What is expected: For the entries that follow, restate word for word the line containing "i x).pulseMem = p.pulseMem := rfl", the line containing "f).chans = p.chans := rfl", and every line that lies between them.

Stored data
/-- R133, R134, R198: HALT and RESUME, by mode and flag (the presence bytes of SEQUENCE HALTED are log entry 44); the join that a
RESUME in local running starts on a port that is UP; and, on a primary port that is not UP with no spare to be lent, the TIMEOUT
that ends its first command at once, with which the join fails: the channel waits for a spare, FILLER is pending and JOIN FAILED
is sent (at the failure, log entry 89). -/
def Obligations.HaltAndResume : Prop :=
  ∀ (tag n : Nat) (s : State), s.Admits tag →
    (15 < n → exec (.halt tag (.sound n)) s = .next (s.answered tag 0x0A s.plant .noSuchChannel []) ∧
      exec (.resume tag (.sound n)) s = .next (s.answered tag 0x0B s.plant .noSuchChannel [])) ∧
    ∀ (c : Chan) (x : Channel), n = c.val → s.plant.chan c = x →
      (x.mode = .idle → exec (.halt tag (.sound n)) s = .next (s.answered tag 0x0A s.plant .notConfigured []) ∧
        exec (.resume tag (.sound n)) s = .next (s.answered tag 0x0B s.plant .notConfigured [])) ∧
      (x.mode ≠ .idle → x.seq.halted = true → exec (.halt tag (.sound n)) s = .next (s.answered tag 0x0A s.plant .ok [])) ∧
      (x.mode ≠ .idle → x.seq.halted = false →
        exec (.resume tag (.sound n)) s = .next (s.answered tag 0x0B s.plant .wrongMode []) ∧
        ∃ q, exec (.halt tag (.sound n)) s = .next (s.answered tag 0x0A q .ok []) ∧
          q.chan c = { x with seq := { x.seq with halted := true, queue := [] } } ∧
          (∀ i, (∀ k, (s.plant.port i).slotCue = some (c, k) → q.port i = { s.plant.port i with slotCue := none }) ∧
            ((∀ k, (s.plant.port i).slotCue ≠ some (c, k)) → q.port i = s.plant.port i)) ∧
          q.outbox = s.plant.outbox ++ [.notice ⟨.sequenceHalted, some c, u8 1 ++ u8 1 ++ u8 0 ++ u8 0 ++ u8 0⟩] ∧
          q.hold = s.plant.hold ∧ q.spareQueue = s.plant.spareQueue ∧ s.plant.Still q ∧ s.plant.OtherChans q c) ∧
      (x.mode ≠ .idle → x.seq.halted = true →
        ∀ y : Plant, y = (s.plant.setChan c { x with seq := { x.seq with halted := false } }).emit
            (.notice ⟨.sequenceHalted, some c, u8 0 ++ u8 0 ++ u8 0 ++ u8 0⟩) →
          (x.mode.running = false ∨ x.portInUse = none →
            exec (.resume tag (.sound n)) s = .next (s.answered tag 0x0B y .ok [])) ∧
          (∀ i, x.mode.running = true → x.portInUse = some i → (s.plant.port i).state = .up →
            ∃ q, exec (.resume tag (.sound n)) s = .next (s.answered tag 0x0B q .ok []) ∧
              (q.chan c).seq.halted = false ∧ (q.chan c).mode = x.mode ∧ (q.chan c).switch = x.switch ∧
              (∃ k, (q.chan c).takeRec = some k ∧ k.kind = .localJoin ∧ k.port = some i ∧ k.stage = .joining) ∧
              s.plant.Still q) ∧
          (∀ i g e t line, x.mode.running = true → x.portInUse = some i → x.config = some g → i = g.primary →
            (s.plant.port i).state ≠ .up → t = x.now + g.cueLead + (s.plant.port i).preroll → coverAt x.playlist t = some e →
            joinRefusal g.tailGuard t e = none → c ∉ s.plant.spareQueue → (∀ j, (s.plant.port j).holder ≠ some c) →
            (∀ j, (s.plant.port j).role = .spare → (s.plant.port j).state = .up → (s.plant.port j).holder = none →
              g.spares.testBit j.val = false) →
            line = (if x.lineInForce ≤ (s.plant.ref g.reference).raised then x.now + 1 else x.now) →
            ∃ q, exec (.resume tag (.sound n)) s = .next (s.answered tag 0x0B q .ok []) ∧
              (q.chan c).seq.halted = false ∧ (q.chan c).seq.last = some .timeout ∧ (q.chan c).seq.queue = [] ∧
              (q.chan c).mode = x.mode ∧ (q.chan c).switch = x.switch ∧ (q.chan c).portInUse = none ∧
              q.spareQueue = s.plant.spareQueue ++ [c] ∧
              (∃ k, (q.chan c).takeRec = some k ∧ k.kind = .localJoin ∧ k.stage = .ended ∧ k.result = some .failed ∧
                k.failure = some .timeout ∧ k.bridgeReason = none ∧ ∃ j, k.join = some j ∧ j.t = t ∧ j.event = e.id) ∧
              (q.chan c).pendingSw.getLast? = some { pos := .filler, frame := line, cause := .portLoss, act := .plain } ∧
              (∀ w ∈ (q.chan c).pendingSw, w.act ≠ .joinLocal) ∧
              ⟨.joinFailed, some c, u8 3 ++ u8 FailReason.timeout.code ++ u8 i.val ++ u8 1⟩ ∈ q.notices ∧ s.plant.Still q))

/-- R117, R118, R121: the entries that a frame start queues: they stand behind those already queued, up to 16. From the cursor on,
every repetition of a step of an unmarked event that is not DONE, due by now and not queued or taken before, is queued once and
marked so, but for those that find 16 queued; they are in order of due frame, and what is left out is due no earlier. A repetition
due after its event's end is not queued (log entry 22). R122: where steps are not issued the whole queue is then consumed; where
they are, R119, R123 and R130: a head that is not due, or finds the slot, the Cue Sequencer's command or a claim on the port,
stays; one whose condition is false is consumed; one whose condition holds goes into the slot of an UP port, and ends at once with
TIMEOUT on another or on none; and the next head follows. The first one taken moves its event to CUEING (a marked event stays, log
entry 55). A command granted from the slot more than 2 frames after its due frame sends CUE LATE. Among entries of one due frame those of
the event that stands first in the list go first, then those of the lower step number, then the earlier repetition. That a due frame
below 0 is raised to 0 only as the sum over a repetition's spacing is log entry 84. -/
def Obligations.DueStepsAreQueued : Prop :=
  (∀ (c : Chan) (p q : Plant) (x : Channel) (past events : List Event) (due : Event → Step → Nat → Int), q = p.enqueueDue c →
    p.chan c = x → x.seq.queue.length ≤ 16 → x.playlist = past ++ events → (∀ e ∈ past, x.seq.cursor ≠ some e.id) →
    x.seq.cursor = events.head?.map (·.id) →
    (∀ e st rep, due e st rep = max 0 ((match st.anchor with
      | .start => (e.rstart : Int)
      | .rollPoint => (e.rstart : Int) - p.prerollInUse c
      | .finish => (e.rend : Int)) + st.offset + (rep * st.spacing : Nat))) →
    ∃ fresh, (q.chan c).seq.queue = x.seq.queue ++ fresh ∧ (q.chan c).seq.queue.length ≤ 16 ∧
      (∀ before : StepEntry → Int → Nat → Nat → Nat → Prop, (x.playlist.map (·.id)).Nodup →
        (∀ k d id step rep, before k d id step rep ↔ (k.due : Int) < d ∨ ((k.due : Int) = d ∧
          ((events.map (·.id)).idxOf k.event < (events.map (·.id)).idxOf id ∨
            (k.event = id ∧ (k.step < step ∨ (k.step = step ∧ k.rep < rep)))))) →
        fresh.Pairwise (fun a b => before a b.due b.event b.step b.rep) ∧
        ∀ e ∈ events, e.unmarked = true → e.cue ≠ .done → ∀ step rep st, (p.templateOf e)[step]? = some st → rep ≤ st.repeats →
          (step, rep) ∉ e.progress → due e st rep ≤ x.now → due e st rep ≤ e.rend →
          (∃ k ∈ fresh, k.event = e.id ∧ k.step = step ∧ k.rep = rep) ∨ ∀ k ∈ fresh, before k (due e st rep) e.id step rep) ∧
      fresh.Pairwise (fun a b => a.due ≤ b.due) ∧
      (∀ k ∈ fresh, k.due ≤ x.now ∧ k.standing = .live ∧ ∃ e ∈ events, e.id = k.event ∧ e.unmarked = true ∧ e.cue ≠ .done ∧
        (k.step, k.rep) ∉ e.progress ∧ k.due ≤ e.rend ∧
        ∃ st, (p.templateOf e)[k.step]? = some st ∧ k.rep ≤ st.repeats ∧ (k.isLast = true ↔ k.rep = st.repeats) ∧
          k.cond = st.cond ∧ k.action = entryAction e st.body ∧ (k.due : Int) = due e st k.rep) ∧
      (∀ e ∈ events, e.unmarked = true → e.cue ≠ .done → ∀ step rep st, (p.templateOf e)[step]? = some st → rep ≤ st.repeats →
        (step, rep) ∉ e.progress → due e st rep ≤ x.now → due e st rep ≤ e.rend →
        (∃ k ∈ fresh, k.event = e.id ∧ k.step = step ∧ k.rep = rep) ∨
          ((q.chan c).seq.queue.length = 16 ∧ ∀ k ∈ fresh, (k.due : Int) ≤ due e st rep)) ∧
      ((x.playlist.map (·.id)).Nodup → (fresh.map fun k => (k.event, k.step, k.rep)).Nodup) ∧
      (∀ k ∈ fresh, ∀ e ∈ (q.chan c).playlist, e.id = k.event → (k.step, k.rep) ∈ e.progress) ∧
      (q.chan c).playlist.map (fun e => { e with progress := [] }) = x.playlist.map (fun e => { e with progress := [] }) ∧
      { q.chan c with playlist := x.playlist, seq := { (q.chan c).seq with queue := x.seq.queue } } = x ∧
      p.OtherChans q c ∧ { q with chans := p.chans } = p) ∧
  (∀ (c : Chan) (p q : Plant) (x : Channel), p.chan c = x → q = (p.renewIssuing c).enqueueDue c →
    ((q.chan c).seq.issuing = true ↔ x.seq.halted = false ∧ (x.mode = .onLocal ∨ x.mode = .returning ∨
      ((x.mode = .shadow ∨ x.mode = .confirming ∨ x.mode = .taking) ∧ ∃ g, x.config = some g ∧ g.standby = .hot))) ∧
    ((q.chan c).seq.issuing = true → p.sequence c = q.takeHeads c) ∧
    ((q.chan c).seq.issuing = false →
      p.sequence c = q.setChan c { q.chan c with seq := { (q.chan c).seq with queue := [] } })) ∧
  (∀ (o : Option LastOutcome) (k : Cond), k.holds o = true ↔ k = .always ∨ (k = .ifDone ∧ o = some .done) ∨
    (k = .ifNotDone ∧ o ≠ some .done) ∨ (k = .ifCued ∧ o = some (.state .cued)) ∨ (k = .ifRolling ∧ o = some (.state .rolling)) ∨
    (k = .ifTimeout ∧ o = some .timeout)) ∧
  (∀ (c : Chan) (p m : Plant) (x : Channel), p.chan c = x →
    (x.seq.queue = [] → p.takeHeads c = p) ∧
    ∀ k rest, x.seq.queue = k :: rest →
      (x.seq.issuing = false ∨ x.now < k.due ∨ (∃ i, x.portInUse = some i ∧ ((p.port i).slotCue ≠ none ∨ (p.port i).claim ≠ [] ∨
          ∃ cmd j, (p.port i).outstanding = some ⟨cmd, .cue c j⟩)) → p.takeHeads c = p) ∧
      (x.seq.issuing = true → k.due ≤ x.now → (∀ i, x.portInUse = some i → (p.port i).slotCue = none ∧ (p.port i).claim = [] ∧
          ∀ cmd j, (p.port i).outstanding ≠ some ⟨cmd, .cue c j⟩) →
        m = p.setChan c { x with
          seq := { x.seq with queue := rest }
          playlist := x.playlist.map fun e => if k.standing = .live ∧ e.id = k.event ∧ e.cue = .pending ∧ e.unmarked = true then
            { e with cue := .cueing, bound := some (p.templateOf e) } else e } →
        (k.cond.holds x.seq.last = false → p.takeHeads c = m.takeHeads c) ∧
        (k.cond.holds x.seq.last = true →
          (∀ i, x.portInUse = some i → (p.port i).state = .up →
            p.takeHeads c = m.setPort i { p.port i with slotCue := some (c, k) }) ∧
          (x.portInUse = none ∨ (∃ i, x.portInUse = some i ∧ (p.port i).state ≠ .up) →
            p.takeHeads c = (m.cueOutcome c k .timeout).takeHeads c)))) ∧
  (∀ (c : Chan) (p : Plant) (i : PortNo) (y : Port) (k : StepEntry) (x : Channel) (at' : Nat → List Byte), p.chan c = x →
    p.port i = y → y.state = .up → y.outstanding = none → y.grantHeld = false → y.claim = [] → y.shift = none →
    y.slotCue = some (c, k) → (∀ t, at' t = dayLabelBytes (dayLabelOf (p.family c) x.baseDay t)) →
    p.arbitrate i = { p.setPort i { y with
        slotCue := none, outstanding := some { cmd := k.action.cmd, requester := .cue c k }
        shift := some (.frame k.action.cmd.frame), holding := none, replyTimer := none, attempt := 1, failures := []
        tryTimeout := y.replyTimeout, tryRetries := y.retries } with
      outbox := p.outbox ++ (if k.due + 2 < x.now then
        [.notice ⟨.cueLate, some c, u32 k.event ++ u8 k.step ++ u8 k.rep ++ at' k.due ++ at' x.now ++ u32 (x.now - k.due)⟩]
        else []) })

==

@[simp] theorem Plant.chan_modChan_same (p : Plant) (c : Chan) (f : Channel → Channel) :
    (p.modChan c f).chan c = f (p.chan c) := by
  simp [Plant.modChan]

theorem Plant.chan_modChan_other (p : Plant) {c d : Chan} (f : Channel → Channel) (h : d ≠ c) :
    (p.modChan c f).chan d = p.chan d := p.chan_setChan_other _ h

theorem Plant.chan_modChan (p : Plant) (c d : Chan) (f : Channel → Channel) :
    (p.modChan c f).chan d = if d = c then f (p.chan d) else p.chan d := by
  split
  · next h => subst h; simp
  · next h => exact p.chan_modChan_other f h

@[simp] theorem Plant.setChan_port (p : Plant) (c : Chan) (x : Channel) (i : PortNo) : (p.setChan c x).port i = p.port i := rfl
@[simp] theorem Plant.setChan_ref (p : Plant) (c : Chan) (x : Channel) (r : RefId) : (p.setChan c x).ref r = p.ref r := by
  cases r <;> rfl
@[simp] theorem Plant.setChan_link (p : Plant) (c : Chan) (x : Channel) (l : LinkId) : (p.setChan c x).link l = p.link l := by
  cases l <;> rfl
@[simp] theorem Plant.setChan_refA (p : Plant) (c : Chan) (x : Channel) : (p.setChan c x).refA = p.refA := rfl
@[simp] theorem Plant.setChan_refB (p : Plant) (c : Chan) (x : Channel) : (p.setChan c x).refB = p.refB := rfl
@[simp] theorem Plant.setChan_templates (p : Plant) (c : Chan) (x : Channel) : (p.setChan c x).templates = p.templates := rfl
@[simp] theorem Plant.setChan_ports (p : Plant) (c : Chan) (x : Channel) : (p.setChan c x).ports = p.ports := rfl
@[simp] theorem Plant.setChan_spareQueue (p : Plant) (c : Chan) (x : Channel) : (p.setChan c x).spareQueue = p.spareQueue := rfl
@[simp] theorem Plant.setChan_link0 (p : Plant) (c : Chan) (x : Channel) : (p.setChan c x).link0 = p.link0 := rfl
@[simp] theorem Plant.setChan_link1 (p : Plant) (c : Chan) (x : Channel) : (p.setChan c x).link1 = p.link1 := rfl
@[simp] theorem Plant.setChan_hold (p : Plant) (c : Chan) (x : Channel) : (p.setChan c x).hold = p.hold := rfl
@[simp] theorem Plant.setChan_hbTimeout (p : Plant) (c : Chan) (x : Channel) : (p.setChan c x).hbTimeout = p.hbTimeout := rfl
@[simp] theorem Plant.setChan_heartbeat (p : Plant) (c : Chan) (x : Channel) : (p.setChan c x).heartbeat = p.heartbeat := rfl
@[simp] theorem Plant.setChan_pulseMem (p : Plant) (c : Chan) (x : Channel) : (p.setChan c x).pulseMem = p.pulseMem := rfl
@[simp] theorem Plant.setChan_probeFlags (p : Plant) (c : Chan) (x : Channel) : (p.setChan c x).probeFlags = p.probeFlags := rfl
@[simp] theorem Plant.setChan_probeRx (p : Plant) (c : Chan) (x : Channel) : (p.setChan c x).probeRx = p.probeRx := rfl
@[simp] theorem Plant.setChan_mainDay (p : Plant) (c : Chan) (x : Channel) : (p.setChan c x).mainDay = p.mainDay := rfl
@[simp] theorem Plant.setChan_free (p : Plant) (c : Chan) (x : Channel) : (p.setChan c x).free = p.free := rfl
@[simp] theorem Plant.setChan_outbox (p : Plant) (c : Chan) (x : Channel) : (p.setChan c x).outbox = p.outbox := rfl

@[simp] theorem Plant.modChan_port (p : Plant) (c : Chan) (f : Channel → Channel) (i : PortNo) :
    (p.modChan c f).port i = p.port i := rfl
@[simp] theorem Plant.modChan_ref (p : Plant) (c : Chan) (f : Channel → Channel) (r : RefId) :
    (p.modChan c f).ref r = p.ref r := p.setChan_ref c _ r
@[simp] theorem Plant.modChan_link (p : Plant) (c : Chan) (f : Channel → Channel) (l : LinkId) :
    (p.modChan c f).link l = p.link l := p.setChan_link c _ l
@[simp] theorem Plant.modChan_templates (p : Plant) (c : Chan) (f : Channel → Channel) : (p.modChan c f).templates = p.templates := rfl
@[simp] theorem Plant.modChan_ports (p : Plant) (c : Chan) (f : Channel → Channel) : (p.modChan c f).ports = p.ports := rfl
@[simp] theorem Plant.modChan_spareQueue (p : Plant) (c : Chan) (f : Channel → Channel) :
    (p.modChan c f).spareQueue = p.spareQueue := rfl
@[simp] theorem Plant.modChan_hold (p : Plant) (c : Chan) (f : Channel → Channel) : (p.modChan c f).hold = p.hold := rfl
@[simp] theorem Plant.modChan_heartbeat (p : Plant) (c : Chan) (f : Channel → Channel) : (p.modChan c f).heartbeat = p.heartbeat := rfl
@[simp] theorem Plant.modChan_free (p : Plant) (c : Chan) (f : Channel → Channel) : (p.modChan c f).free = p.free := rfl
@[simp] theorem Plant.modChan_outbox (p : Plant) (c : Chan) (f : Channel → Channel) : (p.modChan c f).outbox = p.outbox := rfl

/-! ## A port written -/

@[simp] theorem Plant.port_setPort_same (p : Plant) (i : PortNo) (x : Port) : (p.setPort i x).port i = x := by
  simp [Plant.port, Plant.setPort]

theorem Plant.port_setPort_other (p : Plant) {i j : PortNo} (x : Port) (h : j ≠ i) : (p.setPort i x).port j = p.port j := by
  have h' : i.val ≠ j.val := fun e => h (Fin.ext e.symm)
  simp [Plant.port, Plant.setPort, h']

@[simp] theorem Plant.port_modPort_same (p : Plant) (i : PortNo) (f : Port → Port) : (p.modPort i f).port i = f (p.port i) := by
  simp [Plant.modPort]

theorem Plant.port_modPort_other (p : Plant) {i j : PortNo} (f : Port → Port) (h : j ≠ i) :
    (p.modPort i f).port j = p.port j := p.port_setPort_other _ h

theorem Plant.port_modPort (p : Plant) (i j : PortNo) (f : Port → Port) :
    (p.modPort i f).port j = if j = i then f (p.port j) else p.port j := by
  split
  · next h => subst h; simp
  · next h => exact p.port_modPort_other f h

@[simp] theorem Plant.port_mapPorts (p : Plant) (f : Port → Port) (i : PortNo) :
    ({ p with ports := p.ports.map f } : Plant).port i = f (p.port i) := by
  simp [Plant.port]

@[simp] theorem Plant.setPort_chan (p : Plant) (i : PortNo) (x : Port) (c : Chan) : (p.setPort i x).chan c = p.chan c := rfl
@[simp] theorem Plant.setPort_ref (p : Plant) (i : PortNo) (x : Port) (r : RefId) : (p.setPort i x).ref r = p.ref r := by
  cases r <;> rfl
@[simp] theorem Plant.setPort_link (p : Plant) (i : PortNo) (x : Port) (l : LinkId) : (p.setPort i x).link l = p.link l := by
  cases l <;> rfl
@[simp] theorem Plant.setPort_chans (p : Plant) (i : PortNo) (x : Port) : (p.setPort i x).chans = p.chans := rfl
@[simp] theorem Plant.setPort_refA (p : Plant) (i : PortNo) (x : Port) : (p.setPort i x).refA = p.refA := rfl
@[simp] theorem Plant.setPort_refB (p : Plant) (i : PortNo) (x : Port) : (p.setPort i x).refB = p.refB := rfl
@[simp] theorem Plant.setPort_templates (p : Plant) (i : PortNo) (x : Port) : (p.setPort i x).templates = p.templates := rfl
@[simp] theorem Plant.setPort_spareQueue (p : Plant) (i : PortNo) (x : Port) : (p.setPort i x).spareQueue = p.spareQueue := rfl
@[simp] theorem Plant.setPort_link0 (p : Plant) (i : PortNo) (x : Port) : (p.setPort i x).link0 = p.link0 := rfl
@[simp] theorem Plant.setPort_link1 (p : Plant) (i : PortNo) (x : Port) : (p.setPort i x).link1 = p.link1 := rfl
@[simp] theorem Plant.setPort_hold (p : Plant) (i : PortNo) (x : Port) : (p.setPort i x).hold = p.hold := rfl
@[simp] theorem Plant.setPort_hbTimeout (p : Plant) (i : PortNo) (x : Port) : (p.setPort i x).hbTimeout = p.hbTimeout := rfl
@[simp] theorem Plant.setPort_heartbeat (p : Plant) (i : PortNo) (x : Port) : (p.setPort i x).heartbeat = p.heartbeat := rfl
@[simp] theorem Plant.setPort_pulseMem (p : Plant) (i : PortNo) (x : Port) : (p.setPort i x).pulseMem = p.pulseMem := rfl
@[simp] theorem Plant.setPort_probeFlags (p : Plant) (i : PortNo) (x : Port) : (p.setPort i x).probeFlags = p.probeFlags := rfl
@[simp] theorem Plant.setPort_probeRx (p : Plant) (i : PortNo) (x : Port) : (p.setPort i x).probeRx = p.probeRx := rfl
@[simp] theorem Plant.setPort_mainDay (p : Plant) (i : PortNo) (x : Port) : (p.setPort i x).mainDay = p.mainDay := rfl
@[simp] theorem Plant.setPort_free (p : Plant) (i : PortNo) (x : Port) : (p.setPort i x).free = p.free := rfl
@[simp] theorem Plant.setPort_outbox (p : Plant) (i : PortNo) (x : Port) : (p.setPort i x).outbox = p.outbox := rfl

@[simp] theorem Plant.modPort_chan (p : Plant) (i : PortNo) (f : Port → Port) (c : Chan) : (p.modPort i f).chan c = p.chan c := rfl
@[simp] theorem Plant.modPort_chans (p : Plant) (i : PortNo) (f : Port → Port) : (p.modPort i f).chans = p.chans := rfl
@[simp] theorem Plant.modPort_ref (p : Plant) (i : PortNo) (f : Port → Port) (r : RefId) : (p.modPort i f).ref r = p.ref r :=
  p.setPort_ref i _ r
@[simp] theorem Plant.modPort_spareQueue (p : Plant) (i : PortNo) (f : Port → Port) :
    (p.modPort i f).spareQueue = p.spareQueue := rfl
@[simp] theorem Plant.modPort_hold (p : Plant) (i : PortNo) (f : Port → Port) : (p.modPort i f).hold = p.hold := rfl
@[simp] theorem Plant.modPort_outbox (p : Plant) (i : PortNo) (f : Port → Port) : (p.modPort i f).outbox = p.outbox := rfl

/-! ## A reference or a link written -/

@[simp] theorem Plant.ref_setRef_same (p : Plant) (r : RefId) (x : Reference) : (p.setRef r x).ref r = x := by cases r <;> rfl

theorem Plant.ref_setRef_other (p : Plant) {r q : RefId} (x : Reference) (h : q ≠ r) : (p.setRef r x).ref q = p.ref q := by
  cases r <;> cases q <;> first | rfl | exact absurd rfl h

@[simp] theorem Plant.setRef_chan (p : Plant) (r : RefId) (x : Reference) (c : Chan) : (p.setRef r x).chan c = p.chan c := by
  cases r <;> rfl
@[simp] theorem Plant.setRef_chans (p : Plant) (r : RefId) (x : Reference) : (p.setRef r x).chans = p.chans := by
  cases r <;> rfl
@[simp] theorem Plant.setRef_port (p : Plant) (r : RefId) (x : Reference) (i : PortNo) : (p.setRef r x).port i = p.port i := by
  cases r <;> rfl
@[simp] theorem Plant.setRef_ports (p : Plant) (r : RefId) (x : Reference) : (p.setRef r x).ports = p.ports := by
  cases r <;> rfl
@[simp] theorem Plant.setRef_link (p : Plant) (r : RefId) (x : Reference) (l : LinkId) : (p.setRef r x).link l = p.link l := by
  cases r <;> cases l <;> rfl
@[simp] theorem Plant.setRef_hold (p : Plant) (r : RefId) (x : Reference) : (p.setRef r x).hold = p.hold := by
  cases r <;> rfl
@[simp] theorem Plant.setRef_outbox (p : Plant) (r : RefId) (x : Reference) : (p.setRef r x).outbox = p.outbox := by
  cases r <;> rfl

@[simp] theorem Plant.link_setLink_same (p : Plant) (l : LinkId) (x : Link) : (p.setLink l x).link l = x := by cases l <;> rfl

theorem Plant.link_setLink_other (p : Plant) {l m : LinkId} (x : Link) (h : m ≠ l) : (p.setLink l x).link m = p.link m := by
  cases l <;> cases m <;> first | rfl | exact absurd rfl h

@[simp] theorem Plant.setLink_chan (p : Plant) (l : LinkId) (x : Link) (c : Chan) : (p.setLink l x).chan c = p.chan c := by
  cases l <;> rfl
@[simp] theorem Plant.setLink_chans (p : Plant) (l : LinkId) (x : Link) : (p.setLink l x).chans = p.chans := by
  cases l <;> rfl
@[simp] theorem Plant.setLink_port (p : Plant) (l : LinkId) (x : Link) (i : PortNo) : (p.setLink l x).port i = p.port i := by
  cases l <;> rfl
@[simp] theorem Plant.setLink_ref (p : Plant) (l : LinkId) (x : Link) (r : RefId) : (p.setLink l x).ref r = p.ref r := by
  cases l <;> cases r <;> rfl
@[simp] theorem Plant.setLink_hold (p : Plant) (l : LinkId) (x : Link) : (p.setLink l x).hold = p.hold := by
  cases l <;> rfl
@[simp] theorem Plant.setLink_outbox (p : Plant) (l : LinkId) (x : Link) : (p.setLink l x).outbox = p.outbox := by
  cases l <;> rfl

Output below:
@[simp] theorem Plant.setPort_pulseMem (p : Plant) (i : PortNo) (x : Port) : (p.setPort i x).pulseMem = p.pulseMem := rfl
@[simp] theorem Plant.setPort_probeFlags (p : Plant) (i : PortNo) (x : Port) : (p.setPort i x).probeFlags = p.probeFlags := rfl
@[simp] theorem Plant.setPort_probeRx (p : Plant) (i : PortNo) (x : Port) : (p.setPort i x).probeRx = p.probeRx := rfl
@[simp] theorem Plant.setPort_mainDay (p : Plant) (i : PortNo) (x : Port) : (p.setPort i x).mainDay = p.mainDay := rfl
@[simp] theorem Plant.setPort_free (p : Plant) (i : PortNo) (x : Port) : (p.setPort i x).free = p.free := rfl
@[simp] theorem Plant.setPort_outbox (p : Plant) (i : PortNo) (x : Port) : (p.setPort i x).outbox = p.outbox := rfl

@[simp] theorem Plant.modPort_chan (p : Plant) (i : PortNo) (f : Port → Port) (c : Chan) : (p.modPort i f).chan c = p.chan c := rfl
@[simp] theorem Plant.modPort_chans (p : Plant) (i : PortNo) (f : Port → Port) : (p.modPort i f).chans = p.chans := rfl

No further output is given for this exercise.